*What you will do:* Reproduce the first line of the entries that follow and each later line, word for word, ending with the one containing "simp [hlow i (List.mem_range.2 hi)]".
Data excerpts below:
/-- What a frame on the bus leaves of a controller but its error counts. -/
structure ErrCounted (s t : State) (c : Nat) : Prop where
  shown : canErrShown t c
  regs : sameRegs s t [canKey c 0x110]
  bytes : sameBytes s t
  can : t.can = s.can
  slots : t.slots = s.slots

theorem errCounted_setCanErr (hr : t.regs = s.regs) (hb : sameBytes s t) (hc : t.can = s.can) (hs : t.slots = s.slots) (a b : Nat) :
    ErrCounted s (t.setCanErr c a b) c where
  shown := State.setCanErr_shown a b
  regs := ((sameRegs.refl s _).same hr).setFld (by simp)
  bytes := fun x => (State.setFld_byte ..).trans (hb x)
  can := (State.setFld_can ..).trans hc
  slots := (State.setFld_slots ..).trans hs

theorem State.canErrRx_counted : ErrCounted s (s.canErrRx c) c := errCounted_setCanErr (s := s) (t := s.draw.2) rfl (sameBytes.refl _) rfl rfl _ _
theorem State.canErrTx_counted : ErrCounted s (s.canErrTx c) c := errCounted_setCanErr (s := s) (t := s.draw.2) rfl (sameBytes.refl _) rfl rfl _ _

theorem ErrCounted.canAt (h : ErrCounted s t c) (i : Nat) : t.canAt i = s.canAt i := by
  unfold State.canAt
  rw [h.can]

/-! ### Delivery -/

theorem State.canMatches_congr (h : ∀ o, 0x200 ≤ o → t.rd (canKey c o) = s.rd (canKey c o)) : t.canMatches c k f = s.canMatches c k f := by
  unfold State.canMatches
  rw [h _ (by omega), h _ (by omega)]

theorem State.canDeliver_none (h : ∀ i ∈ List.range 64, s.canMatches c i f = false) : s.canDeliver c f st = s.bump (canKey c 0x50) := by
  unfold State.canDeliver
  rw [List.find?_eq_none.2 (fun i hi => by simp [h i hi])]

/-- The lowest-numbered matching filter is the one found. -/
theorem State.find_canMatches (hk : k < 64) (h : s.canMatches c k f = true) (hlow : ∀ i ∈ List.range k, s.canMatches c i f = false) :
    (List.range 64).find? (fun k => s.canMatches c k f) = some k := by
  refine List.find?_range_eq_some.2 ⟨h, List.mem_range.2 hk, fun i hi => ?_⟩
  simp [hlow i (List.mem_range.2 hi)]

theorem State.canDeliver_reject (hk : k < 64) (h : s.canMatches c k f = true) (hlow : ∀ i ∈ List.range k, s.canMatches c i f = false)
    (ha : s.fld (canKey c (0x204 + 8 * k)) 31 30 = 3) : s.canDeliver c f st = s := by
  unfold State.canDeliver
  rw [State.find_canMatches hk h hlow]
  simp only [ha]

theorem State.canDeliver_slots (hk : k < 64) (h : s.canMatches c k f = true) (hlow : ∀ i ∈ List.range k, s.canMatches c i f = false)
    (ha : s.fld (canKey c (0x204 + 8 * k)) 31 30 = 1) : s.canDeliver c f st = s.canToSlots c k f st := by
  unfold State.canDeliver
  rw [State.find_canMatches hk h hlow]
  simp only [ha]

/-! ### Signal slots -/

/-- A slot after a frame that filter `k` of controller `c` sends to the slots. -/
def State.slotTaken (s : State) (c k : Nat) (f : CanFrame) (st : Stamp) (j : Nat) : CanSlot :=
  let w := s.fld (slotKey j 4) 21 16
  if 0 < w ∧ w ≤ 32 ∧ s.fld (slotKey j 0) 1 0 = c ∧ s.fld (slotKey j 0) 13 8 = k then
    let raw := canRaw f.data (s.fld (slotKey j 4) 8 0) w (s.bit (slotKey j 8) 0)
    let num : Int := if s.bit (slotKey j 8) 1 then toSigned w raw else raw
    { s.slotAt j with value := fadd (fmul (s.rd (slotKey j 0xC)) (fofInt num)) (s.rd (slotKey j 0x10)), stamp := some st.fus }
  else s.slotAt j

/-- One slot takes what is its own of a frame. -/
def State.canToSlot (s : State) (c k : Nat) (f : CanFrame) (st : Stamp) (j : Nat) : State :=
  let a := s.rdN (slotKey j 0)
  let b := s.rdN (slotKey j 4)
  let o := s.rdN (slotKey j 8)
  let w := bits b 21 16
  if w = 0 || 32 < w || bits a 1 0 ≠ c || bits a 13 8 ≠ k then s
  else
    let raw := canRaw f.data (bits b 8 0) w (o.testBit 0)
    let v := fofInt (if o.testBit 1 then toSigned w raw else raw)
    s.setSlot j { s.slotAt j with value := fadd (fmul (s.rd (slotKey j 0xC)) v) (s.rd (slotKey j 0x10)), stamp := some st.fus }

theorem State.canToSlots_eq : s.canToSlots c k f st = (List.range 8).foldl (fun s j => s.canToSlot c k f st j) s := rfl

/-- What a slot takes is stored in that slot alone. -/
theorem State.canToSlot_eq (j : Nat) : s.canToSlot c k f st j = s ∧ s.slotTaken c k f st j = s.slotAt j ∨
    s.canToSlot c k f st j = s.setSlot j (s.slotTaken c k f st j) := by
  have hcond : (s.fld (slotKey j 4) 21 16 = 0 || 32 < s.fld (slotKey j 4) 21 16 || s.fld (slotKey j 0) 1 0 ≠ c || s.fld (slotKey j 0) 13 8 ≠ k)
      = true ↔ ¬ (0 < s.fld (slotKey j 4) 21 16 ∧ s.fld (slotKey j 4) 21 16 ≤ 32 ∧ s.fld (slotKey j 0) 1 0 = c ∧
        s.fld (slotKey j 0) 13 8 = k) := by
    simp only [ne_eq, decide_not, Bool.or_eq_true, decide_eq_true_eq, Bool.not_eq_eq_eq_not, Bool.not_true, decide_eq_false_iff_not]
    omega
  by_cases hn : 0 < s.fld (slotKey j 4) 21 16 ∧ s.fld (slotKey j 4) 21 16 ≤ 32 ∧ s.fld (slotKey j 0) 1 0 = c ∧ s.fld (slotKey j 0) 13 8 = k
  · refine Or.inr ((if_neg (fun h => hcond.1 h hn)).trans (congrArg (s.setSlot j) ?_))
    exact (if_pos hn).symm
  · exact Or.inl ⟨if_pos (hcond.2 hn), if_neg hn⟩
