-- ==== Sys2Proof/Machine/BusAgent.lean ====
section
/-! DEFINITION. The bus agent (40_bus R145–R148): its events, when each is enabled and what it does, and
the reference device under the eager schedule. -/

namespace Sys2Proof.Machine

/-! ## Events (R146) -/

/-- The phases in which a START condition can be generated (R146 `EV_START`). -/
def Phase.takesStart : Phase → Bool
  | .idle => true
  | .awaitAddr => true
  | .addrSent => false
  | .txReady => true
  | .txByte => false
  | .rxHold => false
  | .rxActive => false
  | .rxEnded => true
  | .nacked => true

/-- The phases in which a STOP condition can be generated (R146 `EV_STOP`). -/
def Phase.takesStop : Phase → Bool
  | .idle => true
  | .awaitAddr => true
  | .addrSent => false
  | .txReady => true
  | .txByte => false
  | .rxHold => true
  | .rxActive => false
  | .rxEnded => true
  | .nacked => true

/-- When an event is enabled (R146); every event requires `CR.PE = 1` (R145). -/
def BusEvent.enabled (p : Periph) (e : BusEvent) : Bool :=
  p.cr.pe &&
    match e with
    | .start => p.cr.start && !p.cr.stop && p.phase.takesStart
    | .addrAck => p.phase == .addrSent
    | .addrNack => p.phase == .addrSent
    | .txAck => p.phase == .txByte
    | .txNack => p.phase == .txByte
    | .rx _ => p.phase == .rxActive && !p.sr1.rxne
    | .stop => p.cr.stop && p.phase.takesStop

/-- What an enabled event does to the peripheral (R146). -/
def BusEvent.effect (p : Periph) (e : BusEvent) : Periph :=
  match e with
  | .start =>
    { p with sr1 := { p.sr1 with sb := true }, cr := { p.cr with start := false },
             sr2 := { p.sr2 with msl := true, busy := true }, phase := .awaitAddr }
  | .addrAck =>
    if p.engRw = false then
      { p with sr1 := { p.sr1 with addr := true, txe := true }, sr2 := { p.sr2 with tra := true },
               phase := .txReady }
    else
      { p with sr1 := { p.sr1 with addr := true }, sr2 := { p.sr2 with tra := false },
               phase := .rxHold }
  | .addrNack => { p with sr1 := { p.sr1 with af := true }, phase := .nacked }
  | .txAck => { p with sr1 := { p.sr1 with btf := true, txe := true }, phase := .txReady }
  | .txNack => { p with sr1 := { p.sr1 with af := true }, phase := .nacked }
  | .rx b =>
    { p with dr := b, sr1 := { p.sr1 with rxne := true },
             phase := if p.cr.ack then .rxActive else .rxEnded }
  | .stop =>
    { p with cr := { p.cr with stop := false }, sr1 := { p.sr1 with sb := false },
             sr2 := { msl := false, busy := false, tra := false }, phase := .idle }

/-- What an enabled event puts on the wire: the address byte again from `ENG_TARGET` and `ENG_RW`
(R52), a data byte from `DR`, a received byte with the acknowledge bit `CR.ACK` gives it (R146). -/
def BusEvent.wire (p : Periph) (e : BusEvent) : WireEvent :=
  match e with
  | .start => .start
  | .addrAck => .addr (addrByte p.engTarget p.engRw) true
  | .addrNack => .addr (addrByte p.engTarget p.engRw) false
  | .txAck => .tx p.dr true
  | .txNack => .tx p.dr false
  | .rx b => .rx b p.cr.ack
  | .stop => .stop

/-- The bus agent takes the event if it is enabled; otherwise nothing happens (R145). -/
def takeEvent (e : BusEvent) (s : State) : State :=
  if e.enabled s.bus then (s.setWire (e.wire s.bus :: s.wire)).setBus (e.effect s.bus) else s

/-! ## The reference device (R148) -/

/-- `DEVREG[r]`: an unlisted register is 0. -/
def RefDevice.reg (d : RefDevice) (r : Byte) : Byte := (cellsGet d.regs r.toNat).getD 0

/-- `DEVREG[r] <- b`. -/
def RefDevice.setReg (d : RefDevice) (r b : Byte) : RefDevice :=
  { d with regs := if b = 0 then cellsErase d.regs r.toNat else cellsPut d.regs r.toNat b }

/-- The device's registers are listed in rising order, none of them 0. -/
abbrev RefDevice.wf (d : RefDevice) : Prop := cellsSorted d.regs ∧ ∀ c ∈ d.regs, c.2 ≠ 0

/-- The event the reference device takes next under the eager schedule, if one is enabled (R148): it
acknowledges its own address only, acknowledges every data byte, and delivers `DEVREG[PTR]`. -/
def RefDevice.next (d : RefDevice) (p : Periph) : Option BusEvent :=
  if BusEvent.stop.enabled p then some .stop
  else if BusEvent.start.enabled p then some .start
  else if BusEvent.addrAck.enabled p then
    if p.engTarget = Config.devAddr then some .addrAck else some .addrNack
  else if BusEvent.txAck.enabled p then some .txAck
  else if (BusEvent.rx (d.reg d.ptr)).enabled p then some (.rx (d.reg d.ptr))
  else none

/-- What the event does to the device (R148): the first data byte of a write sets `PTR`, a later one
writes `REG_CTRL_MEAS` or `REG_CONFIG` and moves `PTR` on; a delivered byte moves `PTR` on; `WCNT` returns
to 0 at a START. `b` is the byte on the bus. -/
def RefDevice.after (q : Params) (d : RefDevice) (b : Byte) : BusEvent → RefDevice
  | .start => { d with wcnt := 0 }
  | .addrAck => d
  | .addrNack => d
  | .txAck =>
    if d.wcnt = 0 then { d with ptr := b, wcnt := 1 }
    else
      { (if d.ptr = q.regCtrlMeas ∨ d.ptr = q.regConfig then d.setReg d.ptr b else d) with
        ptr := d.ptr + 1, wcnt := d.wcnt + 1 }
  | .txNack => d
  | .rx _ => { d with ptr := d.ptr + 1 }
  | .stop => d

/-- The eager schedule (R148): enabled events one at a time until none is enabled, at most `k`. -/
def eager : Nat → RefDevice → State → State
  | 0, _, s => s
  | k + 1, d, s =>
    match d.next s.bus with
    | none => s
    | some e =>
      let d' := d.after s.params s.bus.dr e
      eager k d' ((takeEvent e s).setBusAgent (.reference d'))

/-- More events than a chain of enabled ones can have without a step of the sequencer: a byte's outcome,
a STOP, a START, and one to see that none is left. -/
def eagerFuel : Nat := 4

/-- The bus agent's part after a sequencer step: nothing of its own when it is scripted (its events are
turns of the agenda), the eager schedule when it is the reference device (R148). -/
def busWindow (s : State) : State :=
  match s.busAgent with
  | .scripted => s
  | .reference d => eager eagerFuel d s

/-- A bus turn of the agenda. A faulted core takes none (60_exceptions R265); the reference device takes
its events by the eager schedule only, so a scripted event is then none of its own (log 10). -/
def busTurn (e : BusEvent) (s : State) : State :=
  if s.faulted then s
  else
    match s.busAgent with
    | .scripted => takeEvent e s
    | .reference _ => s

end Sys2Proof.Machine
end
End of Data excerpts.
*Expected answer:*
/-- What a frame on the bus leaves of a controller but its error counts. -/
structure ErrCounted (s t : State) (c : Nat) : Prop where
  shown : canErrShown t c
  regs : sameRegs s t [canKey c 0x110]
  bytes : sameBytes s t
  can : t.can = s.can
  slots : t.slots = s.slots

theorem errCounted_setCanErr (hr : t.regs = s.regs) (hb : sameBytes s t) (hc : t.can = s.can) (hs : t.slots = s.slots) (a b : Nat) :
    ErrCounted s (t.setCanErr c a b) c where
  shown := State.setCanErr_shown a b
  regs := ((sameRegs.refl s _).same hr).setFld (by simp)
  bytes := fun x => (State.setFld_byte ..).trans (hb x)
  can := (State.setFld_can ..).trans hc
  slots := (State.setFld_slots ..).trans hs

theorem State.canErrRx_counted : ErrCounted s (s.canErrRx c) c := errCounted_setCanErr (s := s) (t := s.draw.2) rfl (sameBytes.refl _) rfl rfl _ _
theorem State.canErrTx_counted : ErrCounted s (s.canErrTx c) c := errCounted_setCanErr (s := s) (t := s.draw.2) rfl (sameBytes.refl _) rfl rfl _ _

theorem ErrCounted.canAt (h : ErrCounted s t c) (i : Nat) : t.canAt i = s.canAt i := by
  unfold State.canAt
  rw [h.can]

/-! ### Delivery -/

theorem State.canMatches_congr (h : ∀ o, 0x200 ≤ o → t.rd (canKey c o) = s.rd (canKey c o)) : t.canMatches c k f = s.canMatches c k f := by
  unfold State.canMatches
  rw [h _ (by omega), h _ (by omega)]

theorem State.canDeliver_none (h : ∀ i ∈ List.range 64, s.canMatches c i f = false) : s.canDeliver c f st = s.bump (canKey c 0x50) := by
  unfold State.canDeliver
  rw [List.find?_eq_none.2 (fun i hi => by simp [h i hi])]

/-- The lowest-numbered matching filter is the one found. -/
theorem State.find_canMatches (hk : k < 64) (h : s.canMatches c k f = true) (hlow : ∀ i ∈ List.range k, s.canMatches c i f = false) :
    (List.range 64).find? (fun k => s.canMatches c k f) = some k := by
  refine List.find?_range_eq_some.2 ⟨h, List.mem_range.2 hk, fun i hi => ?_⟩
  simp [hlow i (List.mem_range.2 hi)]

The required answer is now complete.